For a device intended to operate at a higher voltage, e.g., 4.5 kV, the thickness of the n−region 4 b could be 500 μm, and the concentration of the region 4 as a whole could be 10 13 cm −3 , other figures remaining the same, but it is to be understood that all figures are given by way of example and explanation only, and that in practice they will depend on the materials and processes actually used to manufacture the device.

The device operates as follows. Initially it is assumed that a high potential exists between anode and cathode, and that the device is in its non-conductive state.

When a positive potential is applied to the gate 8 a short electron inversion channel 14 of length c is formed in the p region 5 adjacent to the gate oxide 9 and an n+accumulation layer 15 is formed in the n− base 4 adjacent to the side walls and bottom walls of the trench electrode. This allows electrons to be injected into the n− base 4 followed by hole injection from the anode 2 into the n− base 4 . Part of the hole current will travel through the p+ buried regions 11 to the cathode contact 6 and some of the holes will recombine with electrons injected from the accumulation layer 15 between the two regions of p layer 5 . Thus, PIN diode 16 formed between the n+ accumulation layer 15 /n− base 4 /n+ layer 3 /p+ anode 1 is active. This diode is located at 12 between the p+buried regions 11 in FIG. 1 .

At first, the conductivity modulation at the upper part of the device occurs only in the PIN area, but as the current increases, enhanced carrier injection from the vertical part of the accumulation layer takes place (i.e.,the lower part of the side walls of the trench gate) and an accumulation layer thyristor 17 is formed by the regions: n+ accumulation layer 15 /n− base 4 buried layers 11 /n− base 4 b /p+ anode 1 , becomes active. Therefore, the conductivity modulation area extends over the p+ buried regions 11 and at the n− base region 4 a situated between the p regions 5 and p+ buried regions 11 . The on-state voltage drop decreases abruptly and the device exhibits an on-state resistance close to that of a thyristor or a PIN diode. In view of the action of the accumulation layer, the device is termed an “Accumulation Layer Emitter Thyristor (ALET)”. Thus, the PIN diode and the thyristor operate in parallel.

It will be observed that, as is common the term PIN diode is used to describe a diode in which the middle region is not truly intrinsic. In this device the so-called intrinsic region 4 , has a very low conductivity, i.e.,lightly doped, and is opposite in type to that of the regions 1 and 5 . The “PIN” diode and the thyristor exist only for so long as the accumulation layer 15 is present under the action of the potential on the gate electrode 8 .

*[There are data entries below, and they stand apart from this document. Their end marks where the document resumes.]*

/-! ### Reads -/

/-- Registers of the identification page (Tables 15-2, 10-4). -/
def State.identReg (s : State) (off : Nat) : Option Word :=
  match off with
  | 0x000 => some 0x7E1A4201
  | 0x004 => some s.caps
  | 0x008 => some s.ctlWord
  | 0x010 => some (word (s.lc + 8 * b2n s.lcInvalid))
  | 0x014 => some s.regs.scratch
  | 0x018 => some (s.chartVal Chart.fleet 0)
  | 0x01C => some s.identLoc
  | 0x020 => some (s.regs.ctxdbgBank &&& 3)
  | 0x400 => some (s.regs.chanArg &&& 0xFFF)
  | 0x404 => some s.regs.chanListLo
  | 0x408 => some s.regs.chanListHi
  | 0x40C => some (s.regs.chanLcount &&& 0xFFFFFF)
  | 0x410 => some 0
  | 0x414 => some s.chanStat
  | 0x418 => some (s.regs.poolSel &&& 0xFF)
  | 0x41C => some s.poolStat
  | 0x420 => some (halfOf s.capCount false)
  | 0x424 => some (halfOf s.capCount true)
  | 0x428 => some (halfOf s.freeCount false)
  | 0x42C => some (halfOf s.freeCount true)
  | 0x430 => some (word s.residueCount)
  | 0x434 => some s.chanState
  | 0x438 => some s.chanHoldUs
  | _ => none

/-- Registers of the status page (Tables 15-3, 11-10). -/
def State.statusReg (s : State) (off : Nat) : Option Word :=
  match off with
  | 0x1000 => some s.status
  | 0x1008 => some (halfOf s.time false)
  | 0x100C => some (halfOf s.time true)
  | 0x1010 => some s.irqStat
  | 0x1014 => some (s.regs.irqEn &&& 0xF)
  | 0x1018 => some (halfOf s.regs.cqPend.toNat false)
  | 0x101C => some (halfOf s.regs.cqPend.toNat true)
  | 0x1020 => some s.regStat
  | 0x1100 => some s.err.head
  | 0x1104 => some s.err.ack
  | 0x1108 => some s.errStat
  | 0x110C => some s.err.svcAck
  | 0x1110 => some s.health
  | 0x1114 => some s.retiredMask
  | 0x1118 => some (s.regs.coreFaultSel &&& 0xF)
  | 0x111C => some s.coreFaultWord
  | 0x1120 => some (word s.err.ceCount)
  | _ => none

/-- Registers of the Chart-load page (12_chart Table 12-14). -/
def State.chartReg (s : State) (off : Nat) : Option Word :=
  match off with
  | 0x3000 => some (s.regs.chartCtl &&& 7)
  | 0x3004 => some s.regs.chartAddrLo
  | 0x3008 => some s.regs.chartAddrHi
  | 0x300C => some s.regs.chartLen
  | 0x3010 => some 0
  | 0x3014 => some 0
  | 0x3018 => some s.chartStat
  | 0x301C => some s.chart.errOff
  | 0x3020 => some s.chart.count
  | 0x3024 => some s.chart.chartId
  | _ =>
    if 0x3100 ≤ off ∧ off < 0x3180 then
      some (halfOf (nth (s.chartVal Chart.policy []) ((off - 0x3100) / 8) 0).toNat (off % 8 == 4))
    else none

/-- Registers of the doorbell page (05_streams_and_order Tables 5-1 to 5-9). -/
def State.doorReg (s : State) (off : Nat) : Option Word :=
  match off with
  | 0x5000 => some (s.regs.sctlArg0 &&& 0xFF3FFFFF)
  | 0x5004 => some s.regs.sctlArg1
  | 0x5008 => some (s.regs.sctlArg2 &&& 0x00FFFF07)
  | 0x500C => some 0
  | 0x5010 => some s.sctlStat
  | _ => if h : (off - 0x4000) / 64 < 64 then s.queueReg ⟨(off - 0x4000) / 64, h⟩ (off % 64) else none

/-- Registers of the power page (13_clocks_power_lifecycle Table 13-6). -/
def State.powerReg (s : State) (off : Nat) : Option Word :=
  match off with
  | 0x8000 => some (s.regs.fnSel &&& 0xF07)
  | 0x8004 => some 0
  | 0x8008 => some s.fnStat
  | 0x8010 => some s.regs.clkMhz0
  | 0x8014 => some s.regs.clkMhz1
  | 0x8018 => some s.regs.clkMhz2
  | 0x801C => some s.regs.clkMhz3
  | 0x8020 => some (word s.regs.clkStat.toNat)
  | 0x8030 => some s.pwrStat
  | _ => none

/-- Registers of the test page (14_field_test Table 14-7). -/
def State.testReg (s : State) (off : Nat) : Option Word :=
  let t := s.test
  match off with
  | 0x9000 => some s.testStat
  | 0x9008 => some (halfOf t.misr.toNat false)
  | 0x900C => some (halfOf t.misr.toNat true)
  | 0x9010 => some (halfOf (Config.lbistRef s.params.hardening).toNat false)
  | 0x9014 => some (halfOf (Config.lbistRef s.params.hardening).toNat true)
  | 0x9018 => some (word t.mbistFail.toNat)
  | 0x9020 => some (if t.pkgValid then word (t.pkgId + 65536 * t.pkgVersion) else 0)
  | 0x9024 => some (if t.pkgValid then word t.pkgCount else 0)
  | 0x9028 => some (word s.ferrySeconds)
  | _ =>
    if 0x9100 ≤ off ∧ off < 0x9200 then some (nth t.repair ((off - 0x9100) / 4) 0)
    else if 0x9200 ≤ off ∧ off < 0x9280 then some (s.failWord ((off - 0x9200) / 4))
    else none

As explained above, the current path from the cathode 6 is initially through the gate channel (inversion) layer 14 to the accumulation layer 15 , and as this current is established, the accumulation layer acts as the emitter of the thyristor 17 which is therefore electrically in parallel with the PIN diode 16 . The thyristor may be regarded as having a virtual emitter—it exists only while the accumulation layer is present. Removal of the positive gate signal causes removal of the inversion layer 14 , and hence removal of the accumulation layer 15 , and thus the thyristor action collapses and the PIN diode ceases to conduct. Thus, application of an off-state signal (i.e., removal of the positive gate signal, which is the same thing) causes the device to turn off in a safe, reliable and rapid manner.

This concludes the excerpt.